Finally, all our tables have been drawn, so we just have to write it out to a file, and we're done.
// Save it.
$pdf->save('test.pdf');
}

So that's how we take a blank canvas and use math to lay a table on top of it. Now, to build a new report, all I have to do is this:
$table->addRow()
->addCol('Name')
->addCol($someName)
->addCol('Date')
->addCol($someDate);

$table->addRow()
->addCol('Age')
->addCol($someAge)
->addCol('Phone')
->addCol($somePhone);

And I get a 2 row, 4 column table layout properly spaced and with text wrapping, if needed. Further, if I decide down the road to do with a different PDF library, all I have to change is the above build function to change the function calls to the new library. The interface stays the same. (We would want to also make sure to find out where the new library defines the top-left corner of the page, whether (0,0) or (0,height).)

Now, I promised to discuss how wrapping was achieved, so here it is:

/**
* Wraps the given text to the colWidth provided.
*
* @param string text - The text to wrap
* @param int colWidth - The width of a column
* @param object font - The font to use.
* @param int fontSize - The font size in use.
*
* @return array - An array of wrapped text, one line per row.
*/
private function _wrapText($text, $colWidth, $font, $fontSize)
{
$characters = array();

Obviously, if the string is empty, we are done here.
if(strlen($text) == 0) {
return array();
}

What we want here is the ascii value of each character in the string, pushed into an array.
// Collect information on each character.
$characters = array_map('ord', (array) $text);

Now, to find out how wide our characters are, we need information about the font being used. This is stored in the Zend_Font_* object being used as the font, so we can query it. Glyphs are the internal representations of the characters within the object. So we need the glyph numbers for each character. Once we have those, we can find the widths of each one. This returns an array of the widths of every character in the array. Finally, we need to know how to use those widths, since the units are not in points, so we have to do some conversions. The only number they give us is the units per em, so we have to make due with that. A quick function call gives us that number.
// Find out the units being used for the current font.
$glyphs = $font->glyphNumbersForCharacters($characters);
$widths = $font->widthsForGlyphs($glyphs);
$units = $font->getUnitsPerEm();

Armed with those numbers, we can do some math. Yay! A quick array_sum gives us the total width of the string in glyph-units (for lack of a better term), which we can convert into Em(is Ems the plural of that? Or is there even a plural?) by division, which gives us the width in Em. We then convert into Points by multiplying Em by the point size of the font, and round to the nearest integer. We now have the length of the string in points.

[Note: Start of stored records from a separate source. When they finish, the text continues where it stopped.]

-- ==== Sys2Proof/Syntax.lean ====
section
/-! DEFINITION. The commands of the NRC: one constructor per row of the opcode map R93. -/

namespace Sys2Proof

/-- A command of R93. `d`, `a`, `b` are the fields D, A and B of R90 that the row uses; the option bit MODE[0] is
carried by the rows that have one (R92). -/
inductive Instr where
  /-- `MULQ`, R120. `phi` is PHI. -/
  | mulq (d a b : SlotIx) (phi : Bool)
  /-- `MUL3`, R122. -/
  | mul3 (d a b : SlotIx)
  /-- `INV2`, R125. -/
  | inv2 (d a : SlotIx) (ring : RingSel)
  /-- `INVQ`, R126. -/
  | invq (d a : SlotIx) (ring : RingSel)
  /-- `INV3`, R127. -/
  | inv3 (d a : SlotIx) (ring : RingSel)
  /-- `Z3TOZQ`, R151. -/
  | z3tozq (d a : SlotIx)
  /-- `ZQTOZ3`, R152. -/
  | zqtoz3 (d a : SlotIx)
  /-- `ZQTOS`, R153. -/
  | zqtos (d a : SlotIx)
  /-- `RQTOS3`, R154. -/
  | rqtos3 (d a : SlotIx)
  /-- `LIFT`, R156. -/
  | lift (d a : SlotIx)
  /-- `PACKQ`, R171. -/
  | packq (a : SlotIx)
  /-- `UNPACKQ`, R172. `last` is CONV. -/
  | unpackq (d : SlotIx) (last : LastCoeff)
  /-- `PACK3`, R175. -/
  | pack3 (a : SlotIx)
  /-- `UNPACK3`, R176. -/
  | unpack3 (d : SlotIx)
  /-- `SAMPIID`, R191. -/
  | sampiid (d : SlotIx)
  /-- `SAMPFW`, R195. -/
  | sampfw (d : SlotIx)
  /-- `SAMPBI`, R198. -/
  | sampbi (d : SlotIx)
  /-- `KEYPAIR`, R225. -/
  | keypair
  /-- `ENC`, R227. -/
  | enc (a b : SlotIx)
  /-- `DEC`, R230. -/
  | dec
deriving DecidableEq, Repr

end Sys2Proof
end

// Calculate the length of the string.
$length = intval(((array_sum($widths) / $units) * $fontSize) + 0.5);

Having the length of the whole thing is nice, but we also want the average length of a single character. This way, l and W don't throw us of too badly, because both are given the same allotment of space.
// Find out the average length of an individual character.
$avg = intval(($length / strlen($text)) + 0.5);

Now we need to decide how many characters can fit on a single line in the sell. We take the total width of the cell and divide by the average character width, and thus we know how many characters per line.
// How many characters to wrap at, given the size of the cell.
$numToWrap = $colWidth / $avg;

PHP has a built in function wordwrap, which will give you a wrapped string back if you provide an initial string and the number of characters to wrap at. Since that's what we just calculated, we are now armed to wrap the text. We want it in the form of an array though, hence the explode call.
$newText = explode('
', wordwrap($text, $numToWrap, '
'));

Finally, we return our newly wrapped text. Congratulations, you've just implemented text wrapping.
return $newText;
}

A note on changing libraries when doing text wrapping: We are using the Zend_Font_* functions glyphNumbersForCharacters and widthsForGlyphs. If the new library doesn't provide similar information, the best you can do is guess at the average width. It could be tested empirically, if needed.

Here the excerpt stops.